3 minute read

The biggest room in the world is the room for improvement. — Helmut Schmidt

When Your Retry Mechanism Doesn’t Retry: A Tale of String Matching Gone Wrong

It was 4:47 AM when my phone buzzed with yet another alert. Bleary-eyed, I reached for it, expecting another routine notification. Instead, I found myself staring at a cascade of failed Airflow tasks. The error message was painfully familiar: “ThrottlingException: Rate exceeded.” What caught my attention wasn’t the error itself—rate limits are a fact of life when working with cloud services. No, what bothered me was that our retry mechanism, specifically designed to handle these situations, hadn’t kicked in.

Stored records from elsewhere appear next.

/-- The length class of a word whose operands may be immediates (R69). -/
theorem lenOk_classI {k : Form} {f : Fields} {l : List (Src × Bool)} (h : immOk l = true) (len : k.len = .classI)
    (up : f.up = immUp (l.map Prod.fst)) (named : (k.fields f).filter namesImm = (srcFields l).filter namesImm) : k.lenOk f = true := by
  rw [filter_namesImm_srcFields] at named
  have shape : k.lenOk f = match f.up with
      | .no => ((k.fields f).filter namesImm).isEmpty
      | .w32 _ => !((k.fields f).filter namesImm).isEmpty
      | .w64 _ => !((k.fields f).filter namesImm).isEmpty && ((k.fields f).filter namesImm).all fun p => p.1.wide := by
    unfold Form.lenOk
    rw [len]
    cases f.up <;> rfl
  rw [shape, up, immUp_of_firstImm, named]
  cases first : firstImm l with
  | none =>
    have : l.filter (fun q => q.1.isImm) = [] := List.filter_eq_nil_iff.2 fun q hq => by simp [isImm_of_firstImm first q hq]
    simp [this, srcFields]
  | some v =>
    obtain ⟨w, mem⟩ := mem_of_firstImm first
    have some_ : (srcFields (l.filter fun q => q.1.isImm)).isEmpty = false := by
      simp only [srcFields, List.isEmpty_map, List.isEmpty_eq_false_iff]
      exact List.ne_nil_of_mem (List.mem_filter.2 ⟨mem, rfl⟩)
    cases v with
    | i32 x => simp only [some_, Bool.not_false]
    | i64 x =>
      simp only [some_, Bool.not_false, Bool.true_and]
      simp only [srcFields, List.all_map, List.all_eq_true, Function.comp_apply, ks_wide, List.mem_filter]
      rintro ⟨s, w⟩ ⟨hq, isImm⟩
      cases s with
      | imm u => exact (of_immOk h first hq).2 x rfl
      | _ => cases isImm

/-! ### The length check by shape (R68, R69) -/

section

variable {opc : BitVec 10} {pg : BitVec 4} {pn : Bool} {dst sb sc : BitVec 9} {md : BitVec 6} {ext : BitVec 5} {kdst kb kc : Kind}
  {mx ux wa wb wc : Bool} {a b c : Src}

/-- A word that is always 64 bits long. -/
theorem lenOk_l64 {d a b c : Kind} {sa : BitVec 9} :
    Form.lenOk ⟨.l64, d, a, b, c, mx, ux⟩ ⟨opc, pg, pn, dst, sa, sb, sc, md, ext, .no⟩ = true := rfl

/-- A word that is always 96 bits long. -/
theorem lenOk_l96 {d a b c : Kind} {sa : BitVec 9} {v : BitVec 32} :
    Form.lenOk ⟨.l96, d, a, b, c, mx, ux⟩ ⟨opc, pg, pn, dst, sa, sb, sc, md, ext, .w32 v⟩ = true := rfl

/-- A word that is always 128 bits long. -/
theorem lenOk_l128 {d a b c : Kind} {sa : BitVec 9} {v : BitVec 64} :
    Form.lenOk ⟨.l128, d, a, b, c, mx, ux⟩ ⟨opc, pg, pn, dst, sa, sb, sc, md, ext, .w64 v⟩ = true := rfl

/-- A class-I word without a source. -/
theorem lenOk_none {d : Dst} {w : Bool} :
    Form.lenOk ⟨.classI, kd w, .no, .no, .no, mx, ux⟩ ⟨opc, pg, pn, d.code, 0#9, 0#9, 0#9, md, ext, immUp []⟩ = true :=
  lenOk_classI (l := []) rfl rfl rfl (by simp [Form.fields, srcFields])

/-- A class-I word of one source. -/
theorem lenOk_one (h : immOk [(a, wa)] = true) (hd : namesImm (kdst, dst) = false) (hb : namesImm (kb, sb) = false)
    (hc : namesImm (kc, sc) = false) :
    Form.lenOk ⟨.classI, kdst, ks wa, kb, kc, mx, ux⟩ ⟨opc, pg, pn, dst, a.code, sb, sc, md, ext, immUp [a]⟩ = true :=
  lenOk_classI h rfl rfl (by simp [Form.fields, srcFields, List.filter_cons, hd, hb, hc])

“But we have retry logic for this exact scenario,” I muttered to myself, now fully awake. This began a fascinating journey into the subtle ways string matching can fail us, and how a few lines of code can make the difference between a resilient system and a fragile one.

The Mystery

Our ECS (Elastic Container Service) tasks were failing with throttling errors, despite having what appeared to be perfectly good retry logic:

RETRIABLE_EXCEPTIONS = {
    "Timeout waiting for network interface provisioning to complete",
    "Rate exceeded"
}

try:
    return super().execute(context)
except (AirflowException, WaiterError) as e:
    for exception_message in RETRIABLE_EXCEPTIONS:
        if exception_message in str(e):
            time.sleep(self.retry_delay.total_seconds())
            return super().execute(context)
        else:
            raise

The actual error message we were getting was:

Waiter TasksStopped failed: An error occurred (ThrottlingException): Rate exceeded

Can you spot the issue? It’s subtle, but its impact was significant.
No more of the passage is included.